It's way too early to write Tim Pawlenty's political obituary. But his abrupt exit from the 2012 presidential race on Sunday makes him a ripe subject for another punditry staple -- the What-If Game.
Today's game questions: What if Minnesota's former governor hadn't spent the last five years cozying up to the increasingly conservative national Republican Party? What would have happened if instead he had stayed true to the direction he set earlier in his career?
For example, there was the first-term state legislator who voted in 1993 in favor of legally shielding gays and lesbians from housing and employment discrimination. He backpedaled nine years later, when he ran for governor.
There was the gubernatorial candidate in 2002 who initially refused to sign a "no-new-taxes" pledge. He did an about-face a few days before the state GOP endorsing convention, where his chief rival was pledge-signing Brian Sullivan. Pawlenty won the endorsement and Minnesota got stuck with the pledge.

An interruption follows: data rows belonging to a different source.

-- ==== Sys2Proof/Decode.lean ====
section
/-! DEFINITION. The decoder of R74, total on the 20-bit words and rejecting by cause, and after it the encoder. -/

namespace Sys2Proof

/-- `OP`, bits 19:16 of a command word (R70). -/
def opcode (w : CmdWord) : BitVec 4 := w.extractLsb' 16 4

/-- `IMM`, bits 15:0 of a command word (R70). -/
def operand (w : CmdWord) : Imm := w.extractLsb' 0 16

/-- `IMM[2:0]`, the index of the idx3 form (R71). -/
def indexField (imm : Imm) : CounterIndex := imm.extractLsb' 0 3

/-- `IMM[15:3]`, which the idx3 form requires to be 0 (R71). -/
def indexReserved (imm : Imm) : BitVec 13 := imm.extractLsb' 3 13

/-- What the decoder answers: "either one command with its operand, or `Illegal(cause)`" (R74). -/
inductive Decoded where
  | command (i : Instr)
  | illegal (c : IllegalCause)
  deriving DecidableEq, Repr

/-- The code of a cause in `STATUS.CAUSE` (R201). -/
def IllegalCause.code : IllegalCause → BitVec 2
  | .reservedOpcode => 1
  | .reservedOperandBits => 2
  | .indexOutOfRange => 3

/-- The form "none": the operand must be 0x0000 (R71). -/
def decodeNone (imm : Imm) (i : Instr) : Decoded :=
  if imm = 0 then .command i else .illegal .reservedOperandBits

/-- The form idx3 of HREAD, its two tests in the order of R74. -/
def decodeIndex (imm : Imm) : Decoded :=
  if indexReserved imm ≠ 0 then .illegal .reservedOperandBits
  else if 6 ≤ (indexField imm).toNat then .illegal .indexOutOfRange
  else .command (.hread (indexField imm))

/-- An opcode of option HIST is a reserved opcode on a unit without it (R73). -/
def decodeHist (histEn : Bool) (d : Decoded) : Decoded :=
  if histEn then d else .illegal .reservedOpcode

/-- `decode(w, HIST_EN)` of R74. -/
def decode (histEn : Bool) (w : CmdWord) : Decoded :=
  match (opcode w).toNat with
  | 0x0 => decodeNone (operand w) .nop
  | 0x1 => .command (.seed (operand w))
  | 0x2 => decodeNone (operand w) .adv
  | 0x3 => decodeNone (operand w) .drop
  | 0x4 => .command (.advn (operand w))
  | 0x8 => decodeHist histEn (decodeNone (operand w) .sim)
  | 0x9 => decodeHist histEn (decodeNone (operand w) .simacc)
  | 0xA => decodeHist histEn (decodeNone (operand w) .hclr)
  | 0xB => decodeHist histEn (decodeIndex (operand w))
  | _ => .illegal .reservedOpcode

/-- The word is one command for a unit with this `HIST_EN`. -/
def isLegal (histEn : Bool) (w : CmdWord) : Bool :=
  match decode histEn w with
  | .command _ => true
  | .illegal _ => false

/-- `OP` of a command (R72). -/
def Instr.op : Instr → BitVec 4
  | .nop => 0x0
  | .seed _ => 0x1
  | .adv => 0x2
  | .drop => 0x3
  | .advn _ => 0x4
  | .sim => 0x8
  | .simacc => 0x9
  | .hclr => 0xA
  | .hread _ => 0xB

/-- `IMM` of a command: 0x0000 for the form none, the value for imm16, `zext_16(k)` for idx3 (R71, R167). -/
def Instr.imm : Instr → Imm
  | .nop => 0
  | .seed v => v
  | .adv => 0
  | .drop => 0
  | .advn n => n
  | .sim => 0
  | .simacc => 0
  | .hclr => 0
  | .hread k => k.setWidth 16

/-- `{OP, IMM}` (R70, R77). -/
def packWord (op : BitVec 4) (imm : Imm) : CmdWord := op ++ imm

/-- The word of a command. It is defined on every term; `hread 6` and `hread 7` give the illegal words
0xB0006 and 0xB0007. -/
def encode (i : Instr) : CmdWord := packWord i.op i.imm

/-- The word the table gives as a number of `nbits` bits: the `cmd` port has 20 wires, so a number with a bit above
bit 19 is no word. -/
def tableWord (nbits w : Nat) : Option CmdWord :=
  if w % 2 ^ nbits < 2 ^ 20 then some (BitVec.ofNat 20 (w % 2 ^ nbits)) else none

/-- The command the decoder reads from a table word, on a unit with the default `HIST_EN` (log entry 7). -/
def decodeTableWord (nbits w : Nat) : Option Instr :=
  match tableWord nbits w with
  | none => none
  | some c =>
    match decode Config.histEn c with
    | .command i => some i
    | .illegal _ => none

end Sys2Proof
end

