-- ==== Sys2Proof/Machine/Core.lean ====
section
/-! DEFINITION. The machine for the host. -/

def Sys2Proof.core : Host.Core := {
  State := Sys2Proof.Machine.State,
  Fault := Sys2Proof.Machine.Fault,
  Refusal := Sys2Proof.Machine.Refusal,
  step := Sys2Proof.Machine.step,
  reset := Sys2Proof.Machine.State.reset }
end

I remember House Majority Leader Pawlenty in about 2001 voicing concern about the middling rank of his alma mater, the University of Minnesota, and discussing ideas for improving its standing. I don't recall a similar emphasis from Gov. Pawlenty.
But I do remember a governor who told me in 2003 that he regretted the large cuts in local government aid that were part of that year's austerity budget. He wanted to reverse them as soon as the budget was stable again, he said. When it was, he didn't.
The first-term governor was keen on combatting climate-changing carbon emissions with a market-based cap-and-trade plan. He apologized for that good idea earlier this year.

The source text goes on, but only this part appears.